-- ==== Sys2Proof/Machine/Cells.lean ====
section
/-!
DEFINITION. Machine/Cells.lean: cell memory, its pools and queues (14), the egress choice (13 R289) and what the module
originates.
-/
namespace Sys2Proof.Machine

open Sys2Proof

/-! ### Pools (14 R313) -/

/-- PORT_GRANT of a class. -/
def State.portGrant (s : State) (tc : Nat) : Nat := s.rdf (.cmClassCfg tc) 0 16

/-- Cell slots in all. -/
def cellSlots : Nat := 524288

/-- Slots of the shared pool. -/
def State.sharedSize (s : State) : Nat :=
  cellSlots - 48 * ((List.range 7).map s.portGrant).sum - s.rdf .cmPoolCfg 0 20

def State.usedBy (s : State) (c : Charge) : Nat := (s.cm.slots.filter fun x => x.charge == c).length

/-- Occupancy of cell memory. -/
def State.cellsUsed (s : State) : Nat := s.cm.slots.length

/-- The pool an engine output is charged to: shared, else escape, none where neither has room (14 R313). -/
def State.outputPool (s : State) : Option Charge :=
  if s.usedBy .shared + s.usedBy .ended < s.sharedSize then some .shared
  else if s.usedBy .escape < s.rdf .cmPoolCfg 0 20 then some .escape
  else none

/-! ### Slots, banks and lanes (14 R305 to R308) -/

/-- Column and row of a cell pointer. -/
def ptrColumn (ptr : Nat) : Nat := ptr % 32
def ptrRow (ptr : Nat) : Nat := ptr / 32

/-- The bank of slice j of a cell in column q, and the group of a bank. -/
def sliceBank (q j : Nat) : Nat := q + 32 * j
def bankGroup (b : Nat) : Nat := b / 4

/-- Slice j of a stored cell: bytes 32j to 32j + 31. -/
def CellSlot.slice (x : CellSlot) (j : Nat) : List Byte := Machine.slice x.cell.bytes (32 * j) 32

/-- The word that a bank holds at a row, none where no cell is stored there. -/
def State.bankWord (s : State) (bank row : Nat) : Option (List Byte) :=
  (s.cm.slots.find? fun x => ptrColumn x.ptr == bank % 32 && ptrRow x.ptr == row).map fun x => x.slice (bank / 32)

/-- The bank group that a client holds in a cycle (14 R306). -/
def heldGroup (k c : Nat) : Nat := (k + c) % 64

/-- The slice of its cell that lane q of a client reaches in a cycle (14 R307). -/
def laneSlice (k q c : Nat) : Option Nat :=
  if heldGroup k c % 8 = bankGroup (sliceBank q 0) then some (heldGroup k c / 8) else none

/-- The cycle of a lane's next slot after a cycle: the first in which it reaches a slice. -/
def laneSlot (k q after : Nat) : Nat := after + 1 + (bankGroup (sliceBank q 0) + 8 - heldGroup k (after + 1) % 8) % 8

/-- Cycles from the first slice of a transfer to its last. -/
def transferCycles : Nat := 56

/-- A lane moves a cell of its column as soon as it is free: the cycles of the first slice and of the last (14 R307). -/
def State.laneRun (s : State) (client q : Nat) : Nat × Nat :=
  let t := laneSlot client q (max s.clk.cycle (Assoc.get 0 (client, q) s.cm.lanes))
  (t, t + transferCycles)

/-- A read of a cell is given to the lane of its column: the cycle in which its last slice is read. -/
def State.bookRead (s : State) (client ptr : Nat) : Nat × State :=
  let e := (s.laneRun client (ptrColumn ptr)).2
  (e, { s with cm := { s.cm with lanes := Assoc.set (client, ptrColumn ptr) e s.cm.lanes } })

/-- The lane a client writes by: among the columns with a free row, the one whose next slot comes first, ties to the lower
(14 R308). The row is the lowest free one. Answers column, row and the cycle of the first slice. -/
def State.pickSlot (s : State) (client : Nat) : Option (Nat × Nat × Nat) :=
  let free := (List.range 32).filter fun q =>
    decide ((s.cm.slots.filter fun x => ptrColumn x.ptr == q).length < 16384)
  let cand := free.map fun q => (q, (s.laneRun client q).1)
  let best := cand.foldl (fun (b : Option (Nat × Nat)) c =>
    match b with
    | none => some c
    | some d => if c.2 < d.2 then some c else some d) none
  match best with
  | none => none
  | some (q, t) =>
    let rows := (s.cm.slots.filter fun x => ptrColumn x.ptr == q).map fun x => ptrRow x.ptr
    match (List.range (rows.length + 1)).find? fun r => !(rows.contains r) with
    | some r => some (q, r, t)
    | none => none

/-- Client that writes for a logical port. -/
def ingressClient (port : Nat) : Nat := port / 2

/-- Client that reads for a logical port. -/
def egressClient (port : Nat) : Nat := 24 + port / 2

/-- Client of an engine port, for reads and writes. -/
def engineClient (ep : Nat) : Nat := 48 + ep

/-- Engine port of a cell delivered locally (14 R312): CTRL, READ and RESP cells go to EP15. -/
def enginePortOf (c : Cell) : Nat :=
  if c.kind = kCtrl ∨ c.kind = kRead ∨ c.kind = kResp then 15 else Config.enginePort (planOf c.hdl) % 16

/-! ### Queues (14 R311, 15 R326) -/

def State.queue (s : State) (k : QKey) : List Nat := Assoc.get [] k s.cm.queues

def State.setQueue (s : State) (k : QKey) (l : List Nat) : State :=
  { s with cm := { s.cm with queues := if l.isEmpty then Assoc.del k s.cm.queues else Assoc.set k l s.cm.queues } }

/-- Place of a weighted class among UP, EXCH, BULK, MIRROR. -/
def weightedIx (tc : Nat) : Option Nat :=
  if tc = 1 then some 0 else if tc = 3 then some 1 else if tc = 4 then some 2 else if tc = 5 then some 3 else none

/-- A weighted queue wakes: S := V (15 R326). -/
def Sched.wake (x : Sched) (tc : Nat) : Sched :=
  match weightedIx tc with
  | some i => { x with stags := natSet x.stags i x.vtime }
  | none => x

/-! ### Read windows (14 R308) -/

/-- Read windows by client. -/
def State.readWindow (s : State) (client : Nat) : List (Nat × Nat × Cell × Nat) := Assoc.get [] client s.cm.windows

def State.setWindow (s : State) (client : Nat) (l : List (Nat × Nat × Cell × Nat)) : State :=
  { s with cm := { s.cm with windows := if l.isEmpty then Assoc.del client s.cm.windows else Assoc.set client l s.cm.windows } }

/-- Entries of a read window. -/
def windowRoom : Nat := 32

def State.cellSlot (s : State) (ptr : Nat) : Option CellSlot := s.cm.slots.find? fun x => x.ptr == ptr

def State.modCellSlot (s : State) (ptr : Nat) (f : CellSlot → CellSlot) : State :=
  { s with cm := { s.cm with slots := s.cm.slots.map fun x => if x.ptr = ptr then f x else x } }

/-- The copy of a cell that a queue entry stands for: a relayed cell has a DST and a SEQ of its own for each (07 R173). -/
def CellSlot.copy (x : CellSlot) (k : QKey) : Cell :=
  match x.heads.find? fun e => e.1 == k with
  | some (_, d, n) => { x.cell with dst := d, seq := n }
  | none => x.cell

/-- A queue entry of a relayed cell has been taken. -/
def State.tookCopy (s : State) (ptr : Nat) (k : QKey) : State :=
  s.modCellSlot ptr fun x => { x with heads := x.heads.eraseP fun e => e.1 == k }

/-- A client selects a cell for a port or class: it joins the read window, and the lane of its column reads it. -/
def State.select (s : State) (client tag ptr : Nat) (c : Cell) : State :=
  let (e, t) := s.bookRead client ptr
  t.setWindow client (t.readWindow client ++ [(tag, ptr, c, e)])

□ □ □ □ □

▶ [TASK STATEMENT]: Only lines with the word "filter" are wanted; pull each of them from the records.

▶ [TASK RESULT]:
def State.usedBy (s : State) (c : Charge) : Nat := (s.cm.slots.filter fun x => x.charge == c).length
  let free := (List.range 32).filter fun q =>
    decide ((s.cm.slots.filter fun x => ptrColumn x.ptr == q).length < 16384)
    let rows := (s.cm.slots.filter fun x => ptrColumn x.ptr == q).map fun x => ptrRow x.ptr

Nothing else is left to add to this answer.